Housing Your First Pet Snake: Part 2

Group of pets together in front of white backgroundSo you’re thinking about getting a pet snake. You’ve never had a snake before and you’re wondering where to start. Good job for starting with research. By reading up on snakes and their needs, you’re on the path to being a great snake owner. Fun as it might seem to run down to the pet store and buy your slithery friend right away, by making sure you prepare your snake’s home first, you’re saving yourself the surprise of waking up with a snake coiled up in your bed for warmth. Give him his own place first and he’ll stay out of yours!

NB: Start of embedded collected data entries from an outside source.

/-- `i` is the lowest index whose entry ends after `t`, or n when none does (R93). -/
def isLowestAfter (m : List Host.Cell) (x : TitleTrack) (t i : Nat) : Prop :=
  i ≤ x.track.n ∧ (∀ j, j < i → entryEnd m x.title x.track j ≤ t) ∧
    (i < x.track.n → t < entryEnd m x.title x.track i)

/-- `new` is the clip store `old` with the page of `block` programmed: each of its 528 bytes is the AND of its old value and
the byte written, the 512 data bytes, the check word, 14 bytes of 0xFF (R191). -/
def programmed (old new : List Host.Cell) (block : Nat) (data : List Byte) (check : Nat) : Prop :=
  ∀ a, Memory.read flashEmpty new a =
    if 528 * block ≤ a ∧ a < 528 * block + 528 then
      Memory.read flashEmpty old a &&& (data ++ le 2 check ++ List.replicate 14 0xFF).getD (a - 528 * block) 0
    else Memory.read flashEmpty old a

/-- `new` is the clip store `old` with every byte of the sector 0xFF (R192). -/
def erased (old new : List Host.Cell) (sector : Nat) : Prop :=
  ∀ a, Memory.read flashEmpty new a =
    if 8448 * sector ≤ a ∧ a < 8448 * sector + 8448 then 0xFF else Memory.read flashEmpty old a

/-- Is `b` a block of the clip (R183)? -/
def inExtent (d : ClipEntry) (b : Nat) : Prop := d.defined = true ∧ d.first ≤ b ∧ b < d.first + d.length

/-- Has the defined clip a block in the sector (R55, R187)? -/
def clipInSector (d : ClipEntry) (sector : Nat) : Prop := ∃ b, inExtent d b ∧ b / 16 = sector

/-- Does the pending operation target the sector (R55)? -/
def targets (op : Maintenance) (sector : Nat) : Prop :=
  (∃ st block data check, op = .program st block data check ∧ block / 16 = sector) ∨ ∃ st, op = .erase st sector

/-- A clip of the list has a block in the sector a pending program or erase targets (R55). -/
def armConflicts (s : State) (clips : List Nat) : Prop :=
  ∃ (c : ClipNo) (sector : Nat), c.val ∈ clips ∧ targets s.store.op sector ∧ clipInSector s.store.directory[c] sector

/-- The sector is protected: below the floor, or with a block of a defined clip in use (R187). -/
def sectorProtected (s : State) (sector : Nat) : Prop :=
  sector < s.store.floor ∨ ∃ c : ClipNo, s.store.inUse[c] ≠ 0 ∧ clipInSector s.store.directory[c] sector

/-- Every rising edge of a description track from `counts` to `u`'s is handed on: the track has a stream, or is UNSERVED
(R130, R164). -/
def edgesHandled (counts : Vector (Vector Nat 8) 16) (u : State) : Prop :=
  ∀ (a : Aud) (t : TrackNo), isKind u .description a t = true → counts[a][t] = 0 → 1 ≤ u.rcv.counts[a][t] →
    (u.stream.streamOf a t).isSome = true ∨ u.stream.isUnserved a t = true

/-- Everything but the Link Interface, the Cue Locator and the Stream Unit is as in `u`: what handing on edges, a refill, a
fill and a grant of room leave (R131, R169, R170, R176). -/
def otherBlocks (u t : State) : Prop :=
  t.titles = u.titles ∧ t.loader = u.loader ∧ t.shows = u.shows ∧ t.clock = u.clock ∧ t.rcv = u.rcv ∧
    t.frame = u.frame ∧ t.store = u.store ∧ t.due = u.due ∧ t.freeCount = u.freeCount ∧ t.pending = u.pending

/-- The Link Interface of `u` but for STREAM_DENIED and M's attention line, which a denied stream request may raise
(R164). -/
def linkButDenied (u t : LinkBlock) : Prop :=
  t.ports = u.ports ∧ t.load = u.load ∧ t.feed = u.feed ∧ t.air = u.air ∧ t.resetTag = u.resetTag ∧
    t.mgmt = { u.mgmt with streamDenied := t.mgmt.streamDenied } ∧
    ∀ p : Port, p ≠ .m → t.attention[portIx p] = u.attention[portIx p]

In the last post we talked about choosing a terrarium enclosure. It should be big enough to accommodate your snake’s adult size. We also talked about building the habitat based on your snake’s breed and natural environment. A tropical snake has a different set of needs than a desert snake does. So far we’ve covered the different types of substrates that can be used in a snake terrarium. We discussed the need for a water source, a hiding place, and perches and sunning spots. In this post we’ll talk about heat sources, lighting, and humidity.

Heating source
It’s common knowledge that reptiles are cold blooded, meaning they do not generate their own heat but rather they rely on their environment for the warmth that stimulates their digestion and organ functions. The best-case scenario would be to create ambient heat in which your snake can self-regulate it’s own temperature. Rather than creating a uniformly heated terrarium, it’s necessary to create a basking spot on one side of the enclosure where your snake can go to warm up. The other side of the environment would be cooler but still comfortable, allowing the snake to settle in at a temperature that it prefers. It’s possible to use two heating sources, one that controls the general level of heat and one that creates a basking spot. Be aware that some heat sources can overheat surfaces accessible to your pet, creating a hazardous situation for them and possibly for your home as well. Try to recreate the sun, with its ambient heat, rather than a campfire, with its very directional heat (the side away from the heat is still freezing!), or a frying pan, with its high surface heat. Buy two thermometers to place at opposite sides of the tank in order to see and regulate the heat gradation in your snake’s habitat. When your snake friend settles in to his home, pay attention to where he spends most of his time. If he’s pressed against the cooler side of the tank, things are probably a little to warm for him. If he’s curled under the heat source most of the time, you’ll want to bump the heat up a bit.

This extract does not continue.